_Supplied information_
---+---
-- ==== Sys2Proof/Machine/Step.lean ====
section
/-! DEFINITION. One step of the machine: the next placed move is taken.  `moves` stands for the schedule of rule R3 and
the choices of the environment (rule R232), so every order and every choice is some value of it; log entry 4. -/

namespace Sys2Proof.Machine

/-- The next move is taken off and run; with no move placed no agent takes a step. -/
def step (s : State) : Host.Outcome State Fault Refusal :=
  match s.moves with
  | [] => .next s
  | m :: rest => runMove m { s with moves := rest }

/-- `s` with the instruction of a table word placed where the next step takes it. -/
def State.withFetchWord (s : State) (nbits w : Nat) : State :=
  match tableForm nbits w with
  | none => s
  | some e => placeEncoded e s

end Sys2Proof.Machine
end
---+---
_Exercise brief_
Copy out the entries above without altering a single character.

_Solution for this task_
-- ==== Sys2Proof/Machine/Step.lean ====
section
/-! DEFINITION. One step of the machine: the next placed move is taken.  `moves` stands for the schedule of rule R3 and
the choices of the environment (rule R232), so every order and every choice is some value of it; log entry 4. -/

namespace Sys2Proof.Machine

/-- The next move is taken off and run; with no move placed no agent takes a step. -/
def step (s : State) : Host.Outcome State Fault Refusal :=
  match s.moves with
  | [] => .next s
  | m :: rest => runMove m { s with moves := rest }

/-- `s` with the instruction of a table word placed where the next step takes it. -/
def State.withFetchWord (s : State) (nbits w : Nat) : State :=
  match tableForm nbits w with
  | none => s
  | some e => placeEncoded e s

end Sys2Proof.Machine
end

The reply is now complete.